2. Un método de obtención de cepas probióticas para gatos y/o perros que comprende los siguientes pasos:

a.: Aislamiento de bacterias ácido lácticas a partir de heces de gatos y perros,

b.: Selección de cepas con la capacidad de crecer produciendo por lo menos 1,0E+06 ufc/ml en presencia de hasta un 2,0% de sales biliares, y con la capacidad de crecer produciendo por lo menos 1,0E+06 ufc/ml tras 2 horas en un intervalo de pH de entre 3,4 y 4,2.

3. Un método de preparación de una composición de alimento para perros o gatos que comprende los siguientes pasos:

a.: Aislamiento de bacterias ácido lácticas a partir de heces de gatos o perros,

c.: Incorporación de la(s) cepa seleccionada en una composición de alimento para perros o gatos.

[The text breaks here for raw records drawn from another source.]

/-- LD Vx, K: with no key down nothing at all changes; with a key down, some down key's number is written, whichever the
free choice is (the spec's decision D9, log 4), and the draw is counted (the model's own field, log 5). That FX0A polls
is the spec's resolution C9 (log 34). -/
def Obligations.WaitForKey : Prop :=
  ∀ (x : Reg) (s : State),
    decode (0xF#4 ++ x.bits ++ 0x0A#8) = .ok (.ldVxK x) ∧
    ((∀ k : Fin 16, s.key[k.val] = false) → exec (.ldVxK x) s = .next s) ∧
    ((∃ k : Fin 16, s.key[k.val] = true) →
      ∃ k : Fin 16, s.key[k.val] = true ∧ exec (.ldVxK x) s =
        .next { s with v := s.v.set x.val (BitVec.ofNat 8 k.val), pc := s.pc + 2, draws := s.draws + 1 })

/-- R214, R215: LD DT, Vx; LD ST, Vx (and LD Vx, DT, 45_keys_timers.md), after which the sound output is on exactly when Vx is not 0. -/
def Obligations.TimerReadAndWrites : Prop :=
  ∀ (x : Reg) (s : State),
    decode (0xF#4 ++ x.bits ++ 0x07#8) = .ok (.ldVxDt x) ∧
    exec (.ldVxDt x) s = .next { s with v := s.v.set x.val s.DT, pc := s.pc + 2 } ∧
    decode (0xF#4 ++ x.bits ++ 0x15#8) = .ok (.ldDtVx x) ∧
    exec (.ldDtVx x) s = .next { s with DT := s.v[x.val], pc := s.pc + 2 } ∧
    decode (0xF#4 ++ x.bits ++ 0x18#8) = .ok (.ldStVx x) ∧
    ∃ t, exec (.ldStVx x) s = .next t ∧ t = { s with ST := s.v[x.val], pc := s.pc + 2 } ∧
      (t.soundActive = true ↔ s.v[x.val] ≠ 0)

/-! ### The host interface -/

/-- R216, R217: each tick of a block with no latched fault takes one from its timer unless it is 0, and changes nothing
else; TickTimers does both as one transaction (R253, the combined form being the spec's decision D17, log 29). That each
call decrements is its resolution C5 (log 34). -/
def Obligations.TicksDecrementNonzeroTimers : Prop :=
  ∀ s : State, s.fault = none →
    (∃ t, transact .tickDelay s = (t, .done) ∧ t.DT.toNat = s.DT.toNat - 1 ∧ t = { s with DT := t.DT }) ∧
    (∃ t, transact .tickSound s = (t, .done) ∧ t.ST.toNat = s.ST.toNat - 1 ∧ t = { s with ST := t.ST }) ∧
    ∃ t, transact .tickTimers s = (t, .done) ∧ t.DT.toNat = s.DT.toNat - 1 ∧ t.ST.toNat = s.ST.toNat - 1 ∧
      t = { s with DT := t.DT, ST := t.ST }

/-- LoadProgram writes byte j at 0x200 + j and nothing else; an image over 0xE00 bytes is refused and changes nothing
(the spec's decision D21, log 29). The premise Memory.wf is the model's own (log 1). That a load is accepted at any time
before a fault is its resolution C14 (log 34). -/
def Obligations.LoadProgramWritesTheImage : Prop :=
  ∀ (bytes : List Byte) (s : State), s.fault = none → Memory.wf s.mem →
    (bytes.length ≤ 0xE00 →
      ∃ t, transact (.loadProgram bytes) s = (t, .done) ∧ t = { s with mem := t.mem } ∧
        (∀ (j : Nat) (h : j < bytes.length), Memory.read t.mem (0x200 + j) = bytes[j]) ∧
        ∀ a, (a < 0x200 ∨ 0x200 + bytes.length ≤ a) → Memory.read t.mem a = Memory.read s.mem a) ∧
    (0xE00 < bytes.length → transact (.loadProgram bytes) s = (s, .refused))

/-- SetKey sets one latch flag; an index of 16 or more is refused and changes nothing (the spec's decision D21, log 29). -/
def Obligations.SetKeySetsOneFlag : Prop :=
  ∀ (k : Nat) (down : Bool) (s : State), s.fault = none →
    (∀ h : k < 16, transact (.setKey k down) s = ({ s with key := s.key.set k down }, .done)) ∧
    (16 ≤ k → transact (.setKey k down) s = (s, .refused))

/-- DumpMemory gives the bytes from start to stop - 1 and changes nothing; a bound outside [0, 4096] latches DUMP_RANGE
with both bounds, or nothing when a fault is already latched (the spec's decision D20, log 29). That a fault is a next
state in which the latch alone changes is D12 (log 8, log 21). -/
def Obligations.DumpMemoryReadsOrFaults : Prop :=
  (∀ (start stop : Nat) (s : State), start ≤ 4096 → stop ≤ 4096 →
    transact (.dumpMemory start stop) s =
      (s, .bytes ((List.range (stop - start)).map fun j => Memory.read s.mem (start + j)))) ∧
  ∀ (start stop : Int) (s : State), (start < 0 ∨ 4096 < start ∨ stop < 0 ∨ 4096 < stop) →
    (s.fault = none → (transact (.dumpMemory start stop) s).1 =
      { s with fault := some ⟨.dumpRange, s.pc, none, .bounds start stop⟩ }) ∧
    (∀ f, s.fault = some f → transact (.dumpMemory start stop) s = (s, .bytes []))

/-- The read transactions change nothing and answer the pixels in index order, the sound level and the latch, a latched
fault or none (R255's and R256's atomic reads are the spec's decisions D18 and D11). The transactions are log 29, the
latch's form log 32, and that there is no record while nothing is latched is log 7. -/
def Obligations.HostReadsChangeNothing : Prop :=
  ∀ s : State,
    (∃ pixels, transact .readDisplay s = (s, .display pixels) ∧ pixels.length = 2048 ∧
      ∀ p, p < 2048 → pixels[p]? = some (Display.pixel s.disp p)) ∧
    (∃ active, transact .soundActive s = (s, .sound active) ∧ (active = true ↔ s.ST.toNat ≠ 0)) ∧
    transact .readStatus s = (s, .status s.fault)

/-- Reset from any state, a halted one too: the values of 10_state.md and 70_reset_and_hazards.md, memory the glyph
table and zeros, the latch clear. The zeros of V0 to VE, I, the stack, the display and memory are the spec's decision
D14 (log 6); the count of draws goes on (the model's own field, log 5). The glyph bytes are free values (D22, log 2). -/
def Obligations.ResetPutsEveryValue : Prop :=
  ∀ s : State, ∃ t, transact .reset s = (t, .done) ∧ t.pc = 0x200#16 ∧ t.I = 0 ∧ t.sp = 0 ∧ t.DT = 0 ∧ t.ST = 0 ∧
    t.fault = none ∧ t.draws = s.draws ∧
    (∀ k : Fin 16, t.v[k.val] = 0 ∧ t.stack[k.val] = 0 ∧ t.key[k.val] = false) ∧
    (∀ p, p < 2048 → Display.pixel t.disp p = false) ∧
    (∀ a : Fin 80, Memory.read t.mem a.val = Config.glyphData a) ∧
    ∀ a, 0x050 ≤ a → a < 0x1000 → Memory.read t.mem a = 0
end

4. El método de acuerdo con la reivindicación 3, en el que la cepa es Lactobacillus o Bifidobacterium y donde la cepa está asociada a un vehículo ingerible o una matriz farmacéutica.

5. El método de acuerdo con la reivindicación 4, en el que la composición está destinada a la salud del tubo gastrointestinal de gatos y/o perros.

6. El método de acuerdo con la reivindicación 4, en el que la composición está destinada a la salud de la piel y/o el pelo de gatos y/o perros.

7. El método de acuerdo con la reivindicación 4, en el que la composición está destinada a la mejora o reducción de los efectos del envejecimiento en gatos y/o perros.

8. El método de acuerdo con las reivindicaciones de la 3 a la 7, en el que la cepa se encuentra en la composición en una cantidad de entre 1,0E+04 y 1,0e+11 ufc/g.

9. El método de acuerdo con cualquiera de las reivindicaciones de la 3 a la 8, que también contiene el paso de adición de un prebiótico.

10. El método de acuerdo con cualquiera de las reivindicaciones de la 3 y la 9, en el que la composición está en forma de

a.: Un alimento para mascotas nutricionalmente completo en una forma seca en polvo o húmeda refrigerada o de conservación sin refrigerar, o

b.: En forma de un complemento alimenticio.